**DATA:**

::::

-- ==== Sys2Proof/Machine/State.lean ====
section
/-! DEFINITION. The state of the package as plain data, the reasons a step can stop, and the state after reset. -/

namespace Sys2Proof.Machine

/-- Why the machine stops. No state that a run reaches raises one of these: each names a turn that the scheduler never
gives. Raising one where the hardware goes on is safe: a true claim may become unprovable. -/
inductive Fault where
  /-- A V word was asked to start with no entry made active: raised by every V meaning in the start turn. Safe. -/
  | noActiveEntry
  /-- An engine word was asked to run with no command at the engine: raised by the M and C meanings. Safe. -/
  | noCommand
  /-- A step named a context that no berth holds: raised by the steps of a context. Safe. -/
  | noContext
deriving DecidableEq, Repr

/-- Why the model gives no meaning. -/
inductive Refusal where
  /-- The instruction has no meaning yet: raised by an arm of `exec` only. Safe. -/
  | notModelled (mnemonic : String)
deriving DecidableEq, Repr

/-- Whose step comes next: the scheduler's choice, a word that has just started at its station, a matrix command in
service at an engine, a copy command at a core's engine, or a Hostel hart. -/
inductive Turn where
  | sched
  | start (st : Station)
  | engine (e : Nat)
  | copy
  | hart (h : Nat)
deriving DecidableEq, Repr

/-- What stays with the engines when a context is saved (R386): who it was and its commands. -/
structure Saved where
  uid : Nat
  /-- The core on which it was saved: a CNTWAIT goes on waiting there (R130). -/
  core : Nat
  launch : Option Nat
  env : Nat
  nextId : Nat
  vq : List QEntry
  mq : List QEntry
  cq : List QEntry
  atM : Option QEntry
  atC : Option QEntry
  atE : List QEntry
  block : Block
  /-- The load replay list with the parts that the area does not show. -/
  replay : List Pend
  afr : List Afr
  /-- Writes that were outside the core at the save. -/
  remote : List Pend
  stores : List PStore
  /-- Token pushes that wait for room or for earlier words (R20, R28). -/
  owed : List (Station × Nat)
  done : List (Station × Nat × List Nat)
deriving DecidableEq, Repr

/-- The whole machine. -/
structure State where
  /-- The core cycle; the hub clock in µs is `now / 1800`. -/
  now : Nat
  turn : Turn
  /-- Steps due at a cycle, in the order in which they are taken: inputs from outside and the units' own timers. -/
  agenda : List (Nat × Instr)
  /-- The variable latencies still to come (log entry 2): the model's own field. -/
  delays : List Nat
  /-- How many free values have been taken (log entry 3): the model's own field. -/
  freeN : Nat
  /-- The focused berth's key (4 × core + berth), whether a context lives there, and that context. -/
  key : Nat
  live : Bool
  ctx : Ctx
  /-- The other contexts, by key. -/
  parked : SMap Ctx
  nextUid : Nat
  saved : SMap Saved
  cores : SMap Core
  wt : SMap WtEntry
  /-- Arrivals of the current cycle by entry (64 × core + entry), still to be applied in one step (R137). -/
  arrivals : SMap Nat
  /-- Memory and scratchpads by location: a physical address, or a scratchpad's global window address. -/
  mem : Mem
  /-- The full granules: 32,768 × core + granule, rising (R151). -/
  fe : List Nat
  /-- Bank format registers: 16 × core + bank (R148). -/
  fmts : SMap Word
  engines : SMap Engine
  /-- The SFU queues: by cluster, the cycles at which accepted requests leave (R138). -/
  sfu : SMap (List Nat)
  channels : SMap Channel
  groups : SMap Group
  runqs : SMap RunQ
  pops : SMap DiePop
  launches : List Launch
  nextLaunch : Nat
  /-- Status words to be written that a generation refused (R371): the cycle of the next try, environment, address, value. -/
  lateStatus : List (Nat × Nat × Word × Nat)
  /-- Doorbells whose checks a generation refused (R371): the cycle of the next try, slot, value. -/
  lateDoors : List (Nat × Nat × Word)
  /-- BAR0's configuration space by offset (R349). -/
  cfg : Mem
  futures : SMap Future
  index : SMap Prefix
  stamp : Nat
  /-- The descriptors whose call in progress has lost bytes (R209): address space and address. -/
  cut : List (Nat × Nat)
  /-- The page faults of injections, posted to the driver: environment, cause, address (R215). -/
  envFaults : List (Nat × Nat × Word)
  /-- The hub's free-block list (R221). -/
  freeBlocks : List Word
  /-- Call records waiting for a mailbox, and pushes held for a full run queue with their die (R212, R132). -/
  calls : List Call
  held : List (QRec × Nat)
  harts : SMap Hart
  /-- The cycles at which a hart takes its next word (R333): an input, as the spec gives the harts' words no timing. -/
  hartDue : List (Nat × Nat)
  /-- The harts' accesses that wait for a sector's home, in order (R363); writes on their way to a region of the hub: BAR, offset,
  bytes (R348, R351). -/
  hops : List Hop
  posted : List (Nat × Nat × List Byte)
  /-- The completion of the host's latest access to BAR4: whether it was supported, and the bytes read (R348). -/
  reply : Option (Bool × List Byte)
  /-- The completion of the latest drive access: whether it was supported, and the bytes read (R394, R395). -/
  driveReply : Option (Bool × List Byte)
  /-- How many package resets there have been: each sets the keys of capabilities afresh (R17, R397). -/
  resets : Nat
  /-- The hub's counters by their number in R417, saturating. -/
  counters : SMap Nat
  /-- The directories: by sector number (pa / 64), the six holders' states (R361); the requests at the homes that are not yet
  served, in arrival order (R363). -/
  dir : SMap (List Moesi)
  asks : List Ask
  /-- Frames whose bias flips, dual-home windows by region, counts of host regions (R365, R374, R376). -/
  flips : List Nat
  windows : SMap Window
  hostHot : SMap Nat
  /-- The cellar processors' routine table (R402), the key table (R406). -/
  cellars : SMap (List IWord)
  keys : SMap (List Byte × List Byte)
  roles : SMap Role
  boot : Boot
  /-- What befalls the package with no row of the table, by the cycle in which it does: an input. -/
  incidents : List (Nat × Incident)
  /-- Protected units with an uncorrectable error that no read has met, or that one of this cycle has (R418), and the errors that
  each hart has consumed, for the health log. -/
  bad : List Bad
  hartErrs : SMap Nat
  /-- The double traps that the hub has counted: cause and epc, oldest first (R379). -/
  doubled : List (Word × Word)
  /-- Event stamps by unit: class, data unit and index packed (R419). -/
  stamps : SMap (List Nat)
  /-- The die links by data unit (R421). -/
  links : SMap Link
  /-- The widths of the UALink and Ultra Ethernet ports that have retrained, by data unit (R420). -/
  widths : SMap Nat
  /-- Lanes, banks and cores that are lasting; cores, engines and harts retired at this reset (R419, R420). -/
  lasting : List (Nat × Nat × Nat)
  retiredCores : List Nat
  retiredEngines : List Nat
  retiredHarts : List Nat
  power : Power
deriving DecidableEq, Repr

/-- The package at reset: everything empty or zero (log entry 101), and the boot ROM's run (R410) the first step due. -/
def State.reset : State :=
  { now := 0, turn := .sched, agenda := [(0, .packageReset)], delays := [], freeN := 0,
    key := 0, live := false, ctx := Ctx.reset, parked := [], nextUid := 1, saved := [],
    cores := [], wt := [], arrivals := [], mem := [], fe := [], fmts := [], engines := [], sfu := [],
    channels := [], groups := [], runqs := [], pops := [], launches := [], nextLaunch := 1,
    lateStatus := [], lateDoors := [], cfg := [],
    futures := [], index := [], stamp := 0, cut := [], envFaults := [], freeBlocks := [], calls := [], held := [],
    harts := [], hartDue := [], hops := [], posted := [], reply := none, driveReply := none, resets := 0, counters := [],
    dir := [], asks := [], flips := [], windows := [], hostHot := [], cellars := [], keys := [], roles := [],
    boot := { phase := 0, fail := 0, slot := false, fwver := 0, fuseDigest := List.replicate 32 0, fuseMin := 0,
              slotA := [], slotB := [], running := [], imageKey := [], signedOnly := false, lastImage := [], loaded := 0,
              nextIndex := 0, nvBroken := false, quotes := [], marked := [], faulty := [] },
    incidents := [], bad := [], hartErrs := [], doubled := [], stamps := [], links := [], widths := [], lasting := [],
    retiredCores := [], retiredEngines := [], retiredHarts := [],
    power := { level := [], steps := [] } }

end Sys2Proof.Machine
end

::::

**WHAT THIS TASK INVOLVES:** What is needed is an exact copy of the lines above, from the one containing "matrix command in" through the one containing "structure State where", with nothing added.

**FINAL ANSWER:**
/-- Whose step comes next: the scheduler's choice, a word that has just started at its station, a matrix command in
service at an engine, a copy command at a core's engine, or a Hostel hart. -/
inductive Turn where
  | sched
  | start (st : Station)
  | engine (e : Nat)
  | copy
  | hart (h : Nat)
deriving DecidableEq, Repr

/-- What stays with the engines when a context is saved (R386): who it was and its commands. -/
structure Saved where
  uid : Nat
  /-- The core on which it was saved: a CNTWAIT goes on waiting there (R130). -/
  core : Nat
  launch : Option Nat
  env : Nat
  nextId : Nat
  vq : List QEntry
  mq : List QEntry
  cq : List QEntry
  atM : Option QEntry
  atC : Option QEntry
  atE : List QEntry
  block : Block
  /-- The load replay list with the parts that the area does not show. -/
  replay : List Pend
  afr : List Afr
  /-- Writes that were outside the core at the save. -/
  remote : List Pend
  stores : List PStore
  /-- Token pushes that wait for room or for earlier words (R20, R28). -/
  owed : List (Station × Nat)
  done : List (Station × Nat × List Nat)
deriving DecidableEq, Repr

/-- The whole machine. -/
structure State where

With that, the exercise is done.